Comedy, drama and kung fu. In its golden era of the 1970s and ’80s,  Hong Kong’s movie industry dominated Asia’s cultural landscape. But while the Chinese city’s film industry isn’t flourishing the way it was a generation ago, there still is a lot of kick in the old boy.

This year saw the return of Chow Yun-fat in his first pure Cantonese-language role in nearly 20 years, while Donnie Yen kicked with some class-acts from old Hong Kong martial-arts movies. And documentarian Ruby Yang, whose short 2007 Academy Award-winning documentary “The Blood of Yingzhou District” chronicled the impact of AIDS on a Chinese village, turned her camera toward Hong Kong.

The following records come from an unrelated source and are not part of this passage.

-- ==== Sys2Proof/Certificates/Slice0/Obligations.lean ====
section
/-! DEFINITION. The statements for the provers: what the words, the events and a step of the machine do, by the numbered
rules of spec/. A `Claim` is a part of the statement that names it. -/

namespace Sys2Proof.Machine

/-! ## Words of every engine: scalar registers, predicates, tokens -/

/-- The header and destination of a word that changes, besides its engine's block and FIFOs, one scalar register or
nothing. -/
def scalarDest : Instr → Option (Hd × Option Reg)
  | .nop h | .tsend h _ => some (h, none)
  | .movi h d _ | .moviHi h d _ | .mov h d _ | .add h d _ _ | .sub h d _ _ | .addi h d _ _ | .shl h d _ _ | .shr h d _ _
  | .sar h d _ _ | .and h d _ _ | .or h d _ _ | .xor h d _ _ | .sel h d _ _ _ | .trecv h d | .mul h _ d _ _ | .mulh h _ d _ _
  | .div h _ d _ _ | .rem h _ d _ _ | .min h _ d _ _ | .max h _ d _ _ | .clz h d _ | .popc h d _ | .bfx h _ d _ _
  | .bfi h _ d _ _ _ | .tickRead h d | .vmodeRd h d | .vflagsRd h d | .kpopc h d _ | .kffs h d _ | .vext h _ d _ _
  | .leaseSt h d => some (h, some d)
  | _ => none

/-- The header and destination of a word that changes, besides its engine's block and FIFOs, one predicate. -/
def predDest : Instr → Option (Hd × Reg)
  | .cmp h _ d _ _ | .pand h d _ _ | .por h d _ _ | .pxor h d _ _ | .pnot h d _ | .pmov h d _ => some (h, d)
  | _ => none

/-- The relations of `cmp` on numbers (R143). -/
def relHolds (r : CmpRel) (a b : Word) : Prop :=
  match r with
  | .eq => a = b
  | .ne => a ≠ b
  | .lt => a.toInt < b.toInt
  | .le => a.toInt ≤ b.toInt
  | .ltu => a.toNat < b.toNat
  | .leu => a.toNat ≤ b.toNat

/-- An operand under its type: a signed number for I types, else an unsigned one (R146). -/
def typed (ty : ETy) (x : Word) : Int := if ty = .i64 ∨ ty = .i32 then x.toInt else x.toNat

/-- A location whose byte is held, not decoded or a queue's: outside the apertures of the format windows and the queue page. -/
def held (k : Nat) : Prop := ¬ (apBase ≤ k ∧ k < apTop) ∧ inPage k = false

/-- The page-table bytes in which the pages of an access of `n` bytes are marked as accessed (R364): the entry of the page, and
that of the next page, which the stream may fetch ahead. -/
def markedBy (s : State) (w : Who) (addr n k : Nat) : Prop :=
  ∃ x e, (x = addr ∨ x = addr + (n - 1)) ∧ htAt s w.part w.ctx (x / 2 ^ 48 % 65536) = some e ∧
    (k = pteAddr (backing e false) (x % 2 ^ 48) + 8 ∨ k = pteAddr (backing e false) (x % 2 ^ 48 + 2 ^ 21) + 8)

/-- A location that a store not yet performed of the executing core writes. -/
def heldStore (s : State) (k : Nat) : Prop := ∃ p ∈ (curCore s).stq, ∃ b ∈ p.bytes, b.1 = k

/-- The word at hand stands alone: no repeat is under way and its pushes have room. -/
def Single (s : State) (h : Hd) : Prop := (curEng s).rst.active = false ∧ pushBlocked (curCore s) s.cur.eng h.push = none

/-- A FIFO to engine `f` after the executing engine has pushed a token laden with `v` where PUSH names `f` (R34). -/
def pushedTo (s : State) (h : Hd) (v : Option Word) (f : Nat) : List Token :=
  fifoAt (curCore s) (fifoNum (engNum s.cur.eng) f) ++
    (if f ∈ namedEngs s.cur.eng h.push then [{ laden := v, clk := (curEng s).seen }] else [])

end Sys2Proof.Machine

open Sys2Proof Sys2Proof.Machine

/-- From R143: a word that moves or adds runs to its end and leaves in D what the common subset gives it; `nop` only goes
on. -/
def Claim.MovesAndSums : Prop :=
  ∀ (s : State) (h : Hd) (d a b e : Reg) (imm : W32), Ready s h →
    let p := atHand s h
    exec (.nop h) s = .next (goesOn h p) ∧
    exec (.movi h d imm) s = .next (goesOn h (wr p d (imm.signExtend 64))) ∧
    exec (.moviHi h d imm) s = .next (goesOn h (wr p d (imm ++ (rd p d).extractLsb' 0 32))) ∧
    exec (.mov h d a) s = .next (goesOn h (wr p d (rd p a))) ∧
    exec (.add h d a b) s = .next (goesOn h (wr p d (rd p a + rd p b))) ∧
    exec (.sub h d a b) s = .next (goesOn h (wr p d (rd p a - rd p b))) ∧
    exec (.addi h d a imm) s = .next (goesOn h (wr p d (rd p a + imm.signExtend 64))) ∧
    exec (.sel h d a b e) s = .next (goesOn h (wr p d (if rdP p e then rd p a else rd p b)))

/-- From R144: a shift by m, the whole of register B or an immediate of six bits, as exact arithmetic. -/
def Obligations.ShiftsByAnyAmount : Prop :=
  ∀ (s : State) (h : Hd) (d a : Reg) (sh : Shamt), Ready s h →
    let p := atHand s h
    let m := match sh with | .reg b => (rd p b).toNat | .imm n => n.toNat % 64
    ∃ x y z : Word,
      exec (.shl h d a sh) s = .next (goesOn h (wr p d x)) ∧ x.toNat = (rd p a).toNat * 2 ^ m % 2 ^ 64 ∧
      exec (.shr h d a sh) s = .next (goesOn h (wr p d y)) ∧ y.toNat = (rd p a).toNat / 2 ^ m ∧
      exec (.sar h d a sh) s = .next (goesOn h (wr p d z)) ∧ z.toInt = (rd p a).toInt / 2 ^ m ∧
      (64 ≤ m → x = 0 ∧ y = 0 ∧ z = if (rd p a).getLsbD 63 then BitVec.allOnes 64 else 0)

/-- From R143: bitwise words, comparisons and predicate words run to their end with the bits and relations the table
gives. -/
def Obligations.LogicAndPredicates : Prop :=
  ∀ (s : State) (h : Hd) (d a b : Reg) (r : CmpRel), Ready s h →
    let p := atHand s h
    exec (.and h d a b) s = .next (goesOn h (wr p d (rd p a &&& rd p b))) ∧
    exec (.or h d a b) s = .next (goesOn h (wr p d (rd p a ||| rd p b))) ∧
    exec (.xor h d a b) s = .next (goesOn h (wr p d (rd p a ^^^ rd p b))) ∧
    (∃ x, exec (.cmp h r d a b) s = .next (goesOn h (wrP p d x)) ∧ (x = true ↔ relHolds r (rd p a) (rd p b))) ∧
    exec (.pand h d a b) s = .next (goesOn h (wrP p d (rdP p a && rdP p b))) ∧
    exec (.por h d a b) s = .next (goesOn h (wrP p d (rdP p a || rdP p b))) ∧
    exec (.pxor h d a b) s = .next (goesOn h (wrP p d (rdP p a ^^ rdP p b))) ∧
    exec (.pnot h d a) s = .next (goesOn h (wrP p d (!rdP p a))) ∧
    exec (.pmov h d a) s = .next (goesOn h (wrP p d (rdP p a)))

/-- From R146: the integer words of C over exact numbers. Division has its corners in a statement of its own. -/
def Claim.IntegerArithmetic : Prop :=
  ∀ (s : State) (h : Hd) (ty : ETy) (d a b : Reg), Ready s h → ty = .i64 ∨ ty = .n64 →
    let p := atHand s h
    exec (.mul h ty d a b) s = .next (goesOn h (wr p d (rd p a * rd p b))) ∧
    (∃ x : Word, exec (.mulh h ty d a b) s = .next (goesOn h (wr p d x)) ∧
      typed ty x = typed ty (rd p a) * typed ty (rd p b) / 2 ^ 64) ∧
    (∃ x : Word, exec (.min h ty d a b) s = .next (goesOn h (wr p d x)) ∧
      typed ty x = min (typed ty (rd p a)) (typed ty (rd p b))) ∧
    (∃ x : Word, exec (.max h ty d a b) s = .next (goesOn h (wr p d x)) ∧
      typed ty x = max (typed ty (rd p a)) (typed ty (rd p b))) ∧
    (∃ x : Word, exec (.clz h d a) s = .next (goesOn h (wr p d x)) ∧
      x.toNat ≤ 64 ∧ (∀ i, i < 64 → 64 ≤ i + x.toNat → (rd p a).getLsbD i = false) ∧
      (x.toNat < 64 → (rd p a).getLsbD (63 - x.toNat) = true)) ∧
    (∃ x : Word, exec (.popc h d a) s = .next (goesOn h (wr p d x)) ∧
      x.toNat = ((List.range 64).filter (fun i => (rd p a).getLsbD i)).length)

/-- From R147: division truncates toward zero and the remainder follows a; a zero divisor gives all ones and a; the
quotient of the least number by −1 is that number and its remainder 0. Neither word stops on any operand. -/
def Obligations.DivisionAndItsCorners : Prop :=
  ∀ (s : State) (h : Hd) (ty : ETy) (d a b : Reg), Ready s h → ty = .i64 ∨ ty = .n64 →
    let p := atHand s h
    ∃ q r : Word,
      exec (.div h ty d a b) s = .next (goesOn h (wr p d q)) ∧ exec (.rem h ty d a b) s = .next (goesOn h (wr p d r)) ∧
      (rd p b = 0 → q = 0xFFFFFFFFFFFFFFFF ∧ r = rd p a) ∧
      (ty = .i64 → rd p a = 0x8000000000000000 → rd p b = 0xFFFFFFFFFFFFFFFF → q = 0x8000000000000000 ∧ r = 0) ∧
      (rd p b ≠ 0 → ¬ (ty = .i64 ∧ rd p a = 0x8000000000000000 ∧ rd p b = 0xFFFFFFFFFFFFFFFF) →
        typed ty q = (typed ty (rd p a)).tdiv (typed ty (rd p b)) ∧
        typed ty r = typed ty (rd p a) - typed ty (rd p b) * typed ty q)

/-- From R148: `bfx` and `bfi` bit by bit, for a field that lies within the register. -/
def Claim.BitFields : Prop :=
  ∀ (s : State) (h : Hd) (ty : ETy) (d a b : Reg) (imm : W32), Ready s h → ty = .i64 ∨ ty = .n64 →
    let p := atHand s h
    let pos := imm.toNat % 64
    let w := imm.toNat / 256 % 64 + 1
    pos + w ≤ 64 →
    (∃ x : Word, exec (.bfx h ty d a imm) s = .next (goesOn h (wr p d x)) ∧
      ∀ i, i < 64 → x.getLsbD i =
        if i < w then (rd p a).getLsbD (pos + i) else (ty == .i64 && (rd p a).getLsbD (pos + w - 1))) ∧
    (∃ x : Word, exec (.bfi h ty d a b imm) s = .next (goesOn h (wr p d x)) ∧
      ∀ i, i < 64 → x.getLsbD i =
        if pos ≤ i ∧ i < pos + w then (rd p a).getLsbD (i - pos) else (rd p b).getLsbD i)

/-- From R145: `tsend` runs to its end and pushes a token laden with a, or with 0 where it is nullified; `trecv` runs to its
end and writes what the token it pops carries, 0 for a plain one. -/
def Claim.LadenTokens : Prop :=
  ∀ (s : State) (h : Hd) (d a : Reg),
    let p := atHand s h
    let g := s.cur.eng
    let sends : WordDef := { eff := .done, pay := fun live q => some (if live then rd q a else 0) }
    (Ready s h → exec (.tsend h a) s = .next (goesOn h p sends)) ∧
    (Ready s h → Single s h → ∃ t, exec (.tsend h a) s = .next t ∧ (curEng t).issued = false ∧ (curEng t).pushpend = false ∧
      ∀ f, f < 4 → f ≠ engNum g → fifoAt (curCore t) (fifoNum (engNum g) f) = pushedTo p h (some (rd p a)) f) ∧
    ((curEng s).pushpend = false → liveWord (curEng s) h = false →
      (curEng s).issued = true ∨ popBlocked (curCore s) g h.pop = none → Single s h →
      ∃ t, exec (.tsend h a) s = .next t ∧
        ∀ f, f < 4 → f ≠ engNum g → fifoAt (curCore t) (fifoNum (engNum g) f) = pushedTo p h (some 0) f) ∧
    (Ready s h → exec (.trecv h d) s = .next (goesOn h (wr p d (popPayload s h)))) ∧
    (∀ f tok rest, (curEng s).issued = false → namedEngs g h.pop = [f] →
      fifoAt (curCore s) (fifoNum f (engNum g)) = tok :: rest →
      popPayload s h = tok.laden.getD 0 ∧ fifoAt (curCore p) (fifoNum f (engNum g)) = rest)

Here are our picks for Hong Kong’s five most-notable films of 2014:

“Aberdeen”

Pang Ho-cheung is known for his wild comedies, but the funnyman director showed his serious side with this story about the complicated relationships of a multi-generational family: an elderly father and his two grown children, each grappling with their own problems involving marriage and parenthood. Intent on making a pure home-grown drama, Mr. Pang cast only Hong Kong actors, including Louis Koo, Gigi Leung and Eric Tsang.

“From Vegas to Macau”

Chow Yun-fat proves why he is one of the world’s great movie stars in this action-comedy from director Wong Jing about a high-stakes gambler helping police bring down the ruthless master of an international money-laundering organization. This was Mr. Chow’s first Cantonese-language movie in nearly two decades and a throwback to some of his big hits of the 1980s and early ’90s. And there’s more to come: A sequel is planned in February for the Lunar New Year.

“Kung Fu Jungle”

Donnie Yen teams up with director Teddy Chen for this action-drama about a martial-arts expert serving time in prison after he accidentally kills an opponent. In exchange for his freedom, he helps the police track down a serial killer knocking off kung-fu masters in gruesome fashion. This homage to Hong Kong action movies is filled with veteran kung-fu actors in cameo roles, a stark reminder of the noticeable lack of young martial-arts stars in today’s movies.

“The Midnight After”

Director Fruit Chan’s film about 16 people aboard a minibus who realize they are the only people left in Hong Kong looks like a standard low-budget sci-fi thriller, with the group of survivors meeting grisly deaths from a mysterious force. But the film — a prescient story that was released months before the city’s Umbrella Movement — serves as a metaphor for what’s really going on: Hong Kong’s loss of identity in the face of social challenges, including concern over the economy, soaring property prices and influence from mainland China.

“My Voice, My Life”

Oscar-winning filmmaker Ruby Yang’s documentary about a summer musical-theater program for high-school students from working-class families and students from a school for the blind is a poignant, uplifting look at underprivileged youth trying to better themselves and their dedicated teachers. But the film, a meditation on the role teenagers play in society, took on added significance amid this year’s student-led pro-democracy demonstrations in Hong Kong.